JIN - Hey, can I ask where the gym is ? I've been wandering around for 10 minutes but I can't find it anywhere.


----------



## Deer_Love (Apr 27, 2016)

"The gym?" David scratched the side of his face. "It's just down there." He pointed his hoof down the hallway, it being not too far from where they were standing. Looking back over at Muddy, the boy quickly trotted over to them and walked next to them silently for a moment. "...hi!" He squeaked.


----------



## Jin-Lust-4-Sin (Apr 27, 2016)

JIN - Hi to you too, and... thanks.

(As Jin leaves the scene to go to the gym, the impression Lek and David get is his rather difficult-to-listen Vietnamese accent and low, deep voice.)


----------



## shapeless0ne (Apr 27, 2016)

(quick questions is magic allowed? and are we RP'ing as anthros?)


----------



## Jin-Lust-4-Sin (Apr 27, 2016)

shapeless0ne said:


> (quick questions is magic allowed? and are we RP'ing as anthros?)


(It's modern, as in, the present days, so I don't think there's magic ; also, yes, we're anthros in this)


----------



## Yukkie (Apr 27, 2016)

Alex was walking through the halls, looking for something interesting. He then saw David and Muddy, before running up in front of them, and taking a picture of the two.
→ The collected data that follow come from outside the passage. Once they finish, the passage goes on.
-- ==== Sys2Proof/Machine/Ops.lean ====
section
/-! DEFINITION. The named operations over registers, stack, memory and framebuffer, and the taking of a fault. -/

namespace Sys2Proof.Machine

/-! ### Memory as data (R45 to R49) -/

/-- What an address that no cell lists reads as, which is its reset content: the font below 0x050, zero above
(R42, R48, R49). -/
def unlisted (font : Font) (a : Nat) : Byte :=
  if h : a < Config.fontSize then font[a] else 0

/-- The byte listed for an address. -/
def Memory.find : Memory → Nat → Option Byte
  | [], _ => none
  | (a, b) :: m, k => if a = k then some b else Memory.find m k

/-- List a byte at an address, in address order. -/
def Memory.put : Memory → Nat → Byte → Memory
  | [], k, b => [(k, b)]
  | (a, c) :: m, k, b =>
    if k < a then (k, b) :: (a, c) :: m
    else if k = a then (k, b) :: m
    else (a, c) :: Memory.put m k b

/-- Take an address out of the list, wherever it is listed. -/
def Memory.drop : Memory → Nat → Memory
  | [], _ => []
  | (a, c) :: m, k => if a = k then Memory.drop m k else (a, c) :: Memory.drop m k

/-- The byte at an address. -/
def Memory.read (font : Font) (m : Memory) (a : Nat) : Byte :=
  (m.find a).getD (unlisted font a)

/-- Make an address read as a byte, keeping the canonical form. -/
def Memory.write (font : Font) (m : Memory) (a : Nat) (b : Byte) : Memory :=
  if b = unlisted font a then m.drop a else m.put a b

/-- The cells' addresses rise strictly from above a bound, lie in 0x050 to 0xFFF, and list no byte that the address
would read as anyway. -/
def Memory.wfAbove (font : Font) : Nat → Memory → Bool
  | _, [] => true
  | lo, (a, b) :: m =>
    decide (lo ≤ a) && decide (a < Config.memSize) && decide (b ≠ unlisted font a) && Memory.wfAbove font (a + 1) m

/-- The canonical form of memory. The font region is never listed: it is read-only and `State.font` holds it (R47). -/
def Memory.wf (font : Font) (m : Memory) : Bool := m.wfAbove font Config.fontSize

/-- Write bytes at consecutive addresses, the first at `a`. -/
def Memory.writeBytes (font : Font) (m : Memory) (a : Nat) : List Byte → Memory
  | [] => m
  | b :: bs => Memory.writeBytes font (m.write font a b) (a + 1) bs

/-! ### Registers (R21, R22) -/

/-- `V[x]`. -/
def State.readV (s : State) (x : Reg) : Byte := s.v.get x

/-- `V[x] <- b`. -/
def State.writeV (s : State) (x : Reg) (b : Byte) : State := { s with v := s.v.set x.val b x.isLt }

/-- VF as a flag output: an ordinary write of register 0xF (R22). -/
def State.setFlag (s : State) (b : Byte) : State := s.writeV vf b

/-! ### The program counter (R26, R68) -/

/-- The pre-advance: `PC <- PC + 2` (R68). -/
def State.advance (s : State) : State := { s with pc := s.pc + 2 }

/-- `PC <- PC - 2`: Fx0A's retry (R118), and the undoing of the pre-advance by a fault (R125). -/
def State.rewind (s : State) : State := { s with pc := s.pc - 2 }

/-- "Skip" is a further `PC <- PC + 2` (R84). -/
def State.skipIf (c : Bool) (s : State) : State := if c then s.advance else s

/-- `PC <- target`. -/
def State.jump (s : State) (target : Word) : State := { s with pc := target }

/-! ### Memory accesses (R51 to R53) -/

/-- The byte at an address, as any access sees it. -/
def State.readMem (s : State) (a : Nat) : Byte := s.mem.read s.font a

/-- Why an access raises a fault: its kind, and the offending address for the record's `info` (R123). -/
structure AccessFault where
  code : Fault
  addr : Nat
  deriving DecidableEq, Repr

/-- `MemRead(a, 1)` (R51, decision D4). -/
def State.memRead (s : State) (a : Nat) : Except AccessFault Byte :=
  if a > 0xFFF then .error ⟨.memRange, a⟩ else .ok (s.readMem a)

/-- `MemWrite(a, 1, b)` (R52, decisions D4 and D5). -/
def State.memWrite (s : State) (a : Nat) (b : Byte) : Except AccessFault State :=
  if a > 0xFFF then .error ⟨.memRange, a⟩
  else if a ≤ 0x04F then .error ⟨.fontWrite, a⟩
  else .ok { s with mem := s.mem.write s.font a b }

/-- `n` consecutive bytes from `a`, read in rising order (R107). -/
def State.readBytes (s : State) (a : Nat) : Nat → Except AccessFault (List Byte)
  | 0 => .ok []
  | n + 1 =>
    match s.memRead a with
    | .error e => .error e
    | .ok b =>
      match s.readBytes (a + 1) n with
      | .error e => .error e
      | .ok bs => .ok (b :: bs)

/-- Bytes written to consecutive addresses from `a`, in rising order (R107). -/
def State.storeBytes (s : State) (a : Nat) : List Byte → Except AccessFault State
  | [] => .ok s
  | b :: bs =>
    match s.memWrite a b with
    | .error e => .error e
    | .ok t => t.storeBytes (a + 1) bs

/-- `Fetch(PC)`: the big-endian word at PC, or none where PC is above 0xFFE (R53, decision D2). -/
def State.fetch (s : State) : Option Word :=
  if s.pc.toNat > 0xFFE then none
  else some (Word.ofBytes (s.readMem s.pc.toNat) (s.readMem (s.pc.toNat + 1)))

/-! ### The call stack (R27, R28) -/

/-- Push: write `Stack[SP]`, then increment SP; none where SP is 16. -/
def State.push (s : State) (w : Word) : Option State :=
  if h : s.sp.val < 16 then
    some { s with stack := s.stack.set s.sp.val w h, sp := ⟨s.sp.val + 1, by omega⟩ }
  else none

/-- Pop: decrement SP, then read `Stack[SP]`, which is not cleared; none where SP is 0. -/
def State.pop (s : State) : Option (Word × State) :=
  if h : 0 < s.sp.val then
    some (s.stack[s.sp.val - 1], { s with sp := ⟨s.sp.val - 1, by omega⟩ })
  else none

/-! ### The framebuffer (R31) -/

/-- `FB[c][r]`. -/
def Framebuffer.cell (fb : Framebuffer) (c : Fin 64) (r : Fin 32) : Bool := (fb.get c).get r

/-- `FB[c][r] <- not FB[c][r]`. -/
def Framebuffer.flip (fb : Framebuffer) (c : Fin 64) (r : Fin 32) : Framebuffer :=
  fb.set c.val ((fb.get c).set r.val (!fb.cell c r) r.isLt) c.isLt

/-- The framebuffer with every cell unlit. -/
def Framebuffer.blank : Framebuffer := Vector.replicate 64 (Vector.replicate 32 false)

/-! ### Taking a fault (R124, R125) -/

/-- The numbers of R123. -/
def Fault.number : Fault → Nat
  | .fetchRange => 1
  | .illegalOpcode => 2
  | .stackOverflow => 3
  | .stackUnderflow => 4
  | .memRange => 5
  | .fontWrite => 6
  | .keyRange => 7
  | .programTooLarge => 8

/-- Record a fault, which halts the core (R34, R126), and change nothing else (R125). -/
def State.recordFault (s : State) (code : Fault) (pc opcode : Option Word) (info : Option Nat) : State :=
  { s with fault := some ⟨code, pc, opcode, info⟩ }

/-- An instruction raises a fault. `s` is the state on entry to the instruction's rule, with PC pre-advanced. The
pre-advance is undone, so the state is the one before the step but for the record, which holds the instruction's own
address and its word (R124, R125, decision D10). The core has no handler and no return from one (R128). -/
def raiseFault (code : Fault) (i : Instr) (info : Option Nat) (s : State) : Host.Outcome State Fault Refusal :=
  .next (s.rewind.recordFault code (some s.rewind.pc) (some (encode i)) info)

/-- The end of an instruction that stores: its new state, or the fault of its first offending access. Since the fault
is raised in the entry state `s`, no byte written before that access remains (R125, decision D10). -/
def finish (i : Instr) (s : State) : Except AccessFault State → Host.Outcome State Fault Refusal
  | .ok t => .next t
  | .error e => raiseFault e.code i (some e.addr) s

/-! ### Placing an instruction where the next step fetches it -/

/-- Put a byte at an address, the font region included. This is no operation of the machine. -/
def State.poke (s : State) (a : Nat) (b : Byte) : State :=
  if h : a < Config.fontSize then { s with font := s.font.set a b h }
  else if a < Config.memSize then { s with mem := s.mem.write s.font a b }
  else s

/-- Put a word at PC, big-endian, and clear what would keep the next step from being that instruction's: a recorded
fault (R126) and pending host operations. This is no operation of the machine (assumption log 4). -/
def State.placeWord (s : State) (w : Word) : State :=
  { (s.poke s.pc.toNat w.hiByte).poke (s.pc.toNat + 1) w.loByte with fault := none, schedule := [] }

end Sys2Proof.Machine
end

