theorem witness_KeyWaitTakesTheLowestKey :
    { State.reset with keys := held [9, 5] }.keyDown 5 = true ∧
    (∀ j : Reg, j < 5 → { State.reset with keys := held [9, 5] }.keyDown j = false) ∧
    ∀ k : Reg, State.reset.keyDown k = false := by decide

/-- A wait, with latches in which only the lowest key, only the highest, and two keys are held. -/
theorem witness_KeyWaitLeavesTheStateAsItWas :
    (State.reset.withFetchWord 16 0xF30A).waitsForKey ∧ (State.reset.withFetchWord 16 0xF30A).schedule = [] ∧
    (State.reset.withFetchWord 16 0xF30A).fetch = some (encode (.ldVxK 3)) ∧
    (held [0]).get 0 = true ∧ (held [15]).get 15 = true ∧ (held [9, 5]).get 5 = true :=
  ⟨⟨rfl, ⟨3, by decide⟩, by decide⟩, rfl, by decide, by decide, by decide, by decide⟩

/-- W10: key 7, which is not key 0, ends the wait. -/
theorem test_key_wait_ends : stepOn { State.reset with keys := held [7] } 0xF30A
    (fun t => t.readV 3 == 7 && t.pc == 0x202) = true := by decide

theorem witness_SelfJumpRepeatsForEver :
    (State.reset.withFetchWord 16 0x1200).endsAt 0x200 ∧ (State.reset.withFetchWord 16 0x1200).schedule = [] :=
  ⟨⟨rfl, rfl, 0x200, by decide, rfl⟩, rfl⟩

/-- Timers at 0 and at their ends, and ST at 1. -/
theorem witness_TickCountsDownToZero :
    State.reset.fault = none ∧ 0 < { State.reset with dt := 0xFF }.dt.toNat ∧ State.reset.dt.toNat = 0 ∧
    0 < { State.reset with st := 1 }.st.toNat ∧ { State.reset with st := 1 }.st.toNat = 1 ∧ State.reset.st.toNat = 0 := by
  decide

/-- The longest image and one byte more, in a running core. -/
theorem witness_LoadProgramCopiesTheImage :
    State.reset.fault = none ∧ (List.replicate 3584 (0 : Byte)).length ≤ 3584 ∧
    3584 < (List.replicate 3585 (0 : Byte)).length :=
  ⟨rfl, List.length_replicate.le, by rw [List.length_replicate]; decide⟩

theorem witness_SetKeysWritesTheLatch :
    State.reset.fault = none ∧ { State.reset with fault := some ⟨.keyRange, none, none, none⟩ }.fault ≠ none := by decide

theorem witness_HostReadsAndStepResult :
    (∃ s t, executeStep s = .next t ∧ t.fault = none) ∧ ∃ s t r, executeStep s = .next t ∧ t.fault = some r := by
  obtain ⟨t, h1, h2⟩ := next_of_nextThen (o := executeStep State.reset) (p := fun t => t.fault == none) (by decide)
  obtain ⟨u, h3, h4⟩ := next_of_nextThen (o := executeStep { State.reset with pc := 0xFFF })
    (p := fun t => t.fault == some ⟨.fetchRange, some 0xFFF, none, some 0xFFF⟩) (by decide)
  exact ⟨⟨_, t, h1, by simpa using h2⟩, ⟨_, u, _, h3, by simpa using h4⟩⟩

/-- The last font byte, and the first and last byte above the font. -/
theorem witness_InitInstallsTheFontAndZeros : 79 < 80 ∧ (80 ≤ 80 ∧ 80 ≤ 0xFFF) ∧ (80 ≤ 0xFFF ∧ 0xFFF ≤ 0xFFF) := by
  decide

/-- An image of two bytes, and the longest one. -/
theorem witness_TheFirstFetchIsOfTheLoadedProgram :
    ([] : List Byte).length ≤ 3582 ∧ (List.replicate 3582 (0 : Byte)).length ≤ 3582 :=
  ⟨by decide, List.length_replicate.le⟩

theorem witness_inv : State.reset.Inv := ⟨by decide, by decide, by decide⟩

/-- A step on an instruction that reaches the bound on PC (V16), and one that performs a scheduled operation. -/
theorem witness_EveryStepKeepsTheInvariant :
    (∃ s t, State.Inv s ∧ step s = .next t ∧ t.pc.toNat = 0x10FE) ∧
    ∃ s t, State.Inv s ∧ step s = .next t ∧ t.mem = [(0x200, 0x12)] := by
  obtain ⟨t, h1, h2⟩ := next_of_nextThen (o := step ((regs [(0, 0xFF)]).withFetchWord 16 0xBFFF))
    (p := fun t => t.pc.toNat == 0x10FE) (by decide)
  obtain ⟨u, h3, h4⟩ := next_of_nextThen (o := step { State.reset with schedule := [.loadProgram [0x12]] })
    (p := fun t => t.mem == [(0x200, 0x12)]) (by decide)
  exact ⟨⟨_, t, ⟨by decide, by decide, by decide⟩, h1, by simpa using h2⟩,
    ⟨_, u, ⟨by decide, by decide, by decide⟩, h3, by simpa using h4⟩⟩

theorem witness_NoStepWritesTheFont : ∃ t, step State.reset = .next t := by
  obtain ⟨t, h, _⟩ := next_of_nextThen (o := step State.reset) (p := fun _ => true) (by decide)
  exact ⟨t, h⟩

/-- The first and last writable address, the last font byte, and the first address past memory. -/
theorem witness_DataWritesAreReadBack :
    (0x050 ≤ 0x050 ∧ 0x050 ≤ 0xFFF) ∧ (0x050 ≤ 0xFFF ∧ 0xFFF ≤ 0xFFF) ∧ 0x04F ≤ 0x04F ∧ 0xFFF < 0x1000 := by decide

theorem witness_MemoriesThatReadAlikeAreEqual : Memory.wf defaultFont [(0x050, 1), (0xFFF, 2)] = true := by decide

/-- R22: an ordinary destination leaves VF. -/
theorem witness_InstructionsWriteOnlyTheirRegisters :
    ∃ t, exec (.addImm 0 1) State.reset = .next t ∧ ¬ MayWriteV (.addImm 0 1) vf :=
  ⟨_, rfl, fun h => absurd h (show ¬ vf = 0 by decide)⟩

theorem witness_OnlyThreeInstructionsWriteI :
    ∃ t, exec (.ldI 0x300) State.reset = .next t ∧ t.i ≠ State.reset.i := ⟨_, rfl, by decide⟩

theorem witness_TheStackIsPrivateToCallAndReturn :
    ∃ t, exec .nop State.reset = .next t ∧ (∀ nnn, Instr.nop ≠ .call nnn) ∧ Instr.nop ≠ .ret :=
  ⟨_, rfl, fun _ => nofun, nofun⟩

/-- A draw changes the framebuffer and a store changes memory. -/
theorem witness_ScreenMemoryAndKeysHaveTheirWriters :
    (∃ s t, exec (.drw 0 0 1) s = .next t ∧ t.fb ≠ s.fb) ∧ ∃ s t, exec (.storeRegs 0) s = .next t ∧ t.mem ≠ s.mem := by
  obtain ⟨t, h1, h2⟩ := next_of_nextThen (o := exec (.drw 0 0 1) State.reset) (p := fun t => !(t.fb == State.reset.fb))
    (by decide)
  obtain ⟨u, h3, h4⟩ := next_of_nextThen (o := exec (.storeRegs 0) { regs [(0, 7)] with i := 0x050 })
    (p := fun t => !(t.mem == [])) (by decide)
  exact ⟨⟨_, t, h1, by simpa using h2⟩, ⟨_, u, h3, show ¬ u.mem = [] by simpa using h4⟩⟩

/-- A write of DT, and an instruction that is not Fx18. -/
theorem witness_NoInstructionReadsTheSoundTimer :
    (∃ s t, exec (.ldDtVx 0) s = .next t ∧ t.dt ≠ s.dt) ∧ ∀ x, Instr.ldDtVx 0 ≠ .ldStVx x :=
  ⟨⟨regs [(0, 3)], _, rfl, by decide⟩, fun _ => nofun⟩

end Sys2Proof.Tests
end

section
/-! Proofs of the statements of family 00_scope: a step is a whole host operation (R5). -/

namespace Sys2Proof.Machine

/-- Where a host operation has a next state, the machine moves to it and drops the answer (R139). -/
theorem performOp_of_next {op : HostOp} {s t : State} {r : HostResult} (h : hostOp op s = .next (t, r)) :
    performOp op s = .next t := by
  rw [performOp, h]

/-- Where a host operation is refused, so is the machine's move, for the same reason (R126). -/
theorem performOp_of_refused {op : HostOp} {s : State} {r : Refusal} (h : hostOp op s = .refused r) :
    performOp op s = .refused r := by
  rw [performOp, h]

/-- Settles O8: a step with an operation scheduled is that operation (`step_scheduled`), in the next and in the halted
case. -/
theorem stepPerformsTheNextScheduledOperation : Obligations.StepPerformsTheNextScheduledOperation := by
  intro s op rest hs
  rw [step_scheduled hs]
  exact ⟨fun _ _ => performOp_of_next, performOp_of_refused⟩

end Sys2Proof.Machine
end

section
/-! Proofs of the statements of family 10_state: the reset state, everything an instruction can do to the state said
once (`exec_effect`), the invariant, and the parts of the state that instructions do not read. -/

namespace Sys2Proof.Machine

/-! ### The state after reset (R37 to R44) -/

/-- The zeroed registers, `I`, stack and timers are data of `State.init`. Settles O46. -/
theorem initClearsTheRegisters : Obligations.InitClearsTheRegisters := by
  intro font
  have hv : ∀ k, (State.init font).readV k = 0 := fun k => by simp [State.readV, State.init]
  have hs : ∀ j, (State.init font).stack.get j = 0 := fun j => by simp [State.init]
  exact ⟨hv, rfl, rfl, rfl, hs, rfl, rfl⟩
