/-- R31: a step that accepts an ENCODE or ANIMATE (it sets BUSY) leaves ITEMS = 0, an enabled engine step adds 1, a reset
leaves 0, and every other step leaves ITEMS as it was. -/
def Obligations.ItemsCountsEngineSteps : Prop :=
  ∀ s t : State, step s = .next t →
    (nextTurn s = .engine → s.busy = true → s.pos < s.cmdItems.length → s.q.length < s.params.outDepth →
      t.items = s.items + 1) ∧
    (s.busy = false → t.busy = true → t.items = 0) ∧
    (nextTurn s = .reset → t.items = 0) ∧
    (nextTurn s ≠ .reset →
      ¬(nextTurn s = .engine ∧ s.busy = true ∧ s.pos < s.cmdItems.length ∧ s.q.length < s.params.outDepth) →
      ¬(s.busy = false ∧ t.busy = true) → t.items = s.items)

/-- R43, R58: an engine turn and an accepting sink turn keep the whole output, delivered, waiting and still to come, in
order. -/
def Obligations.OutputOrderIsKept : Prop :=
  ∀ s t : State, goesOn (nextTurn s) = true → step s = .next t → outputStream t = outputStream s
end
((Ahhhhh sorry for being so late, I've been sleeping ;; ))


----------



## shapeless0ne (Apr 27, 2016)

Jin-Lust-4-Sin said:


> (It's modern, as in, the present days, so I don't think there's magic ; also, yes, we're anthros in this)


aww, damn.


----------



## Deer_Love (Apr 27, 2016)

Blinking at the sudden shutter of the camera, David adjusts his hoodie and tilts his head, looking quite startled, like a..well..a deer in the flash of a camera. "W-Why hello!"


----------



## Yukkie (Apr 27, 2016)

Alex lets his camera go, letting it hang from his neck. "Hi... Uhrm... Sorry, did I scare you?" He said, somewhat poker faced.


----------



## Lekamo (Apr 28, 2016)

Lekamo also sees the camera flash and looks at Alex "oh hi there" He gets up after helping muddy to pick up her stuff.


----------



## Yukkie (Apr 28, 2016)

Alex waves a little and takes a quick picture of Lekamo. 
"Hello, my name is Alex. Pleasure to meecha."


----------



## that_redneck_guy (Apr 28, 2016)

(are you still accepting people? Vote has been cast)


----------



## Jin-Lust-4-Sin (Apr 28, 2016)

(Jin returns to the hallway just minutes after he left, and meets up with the group.)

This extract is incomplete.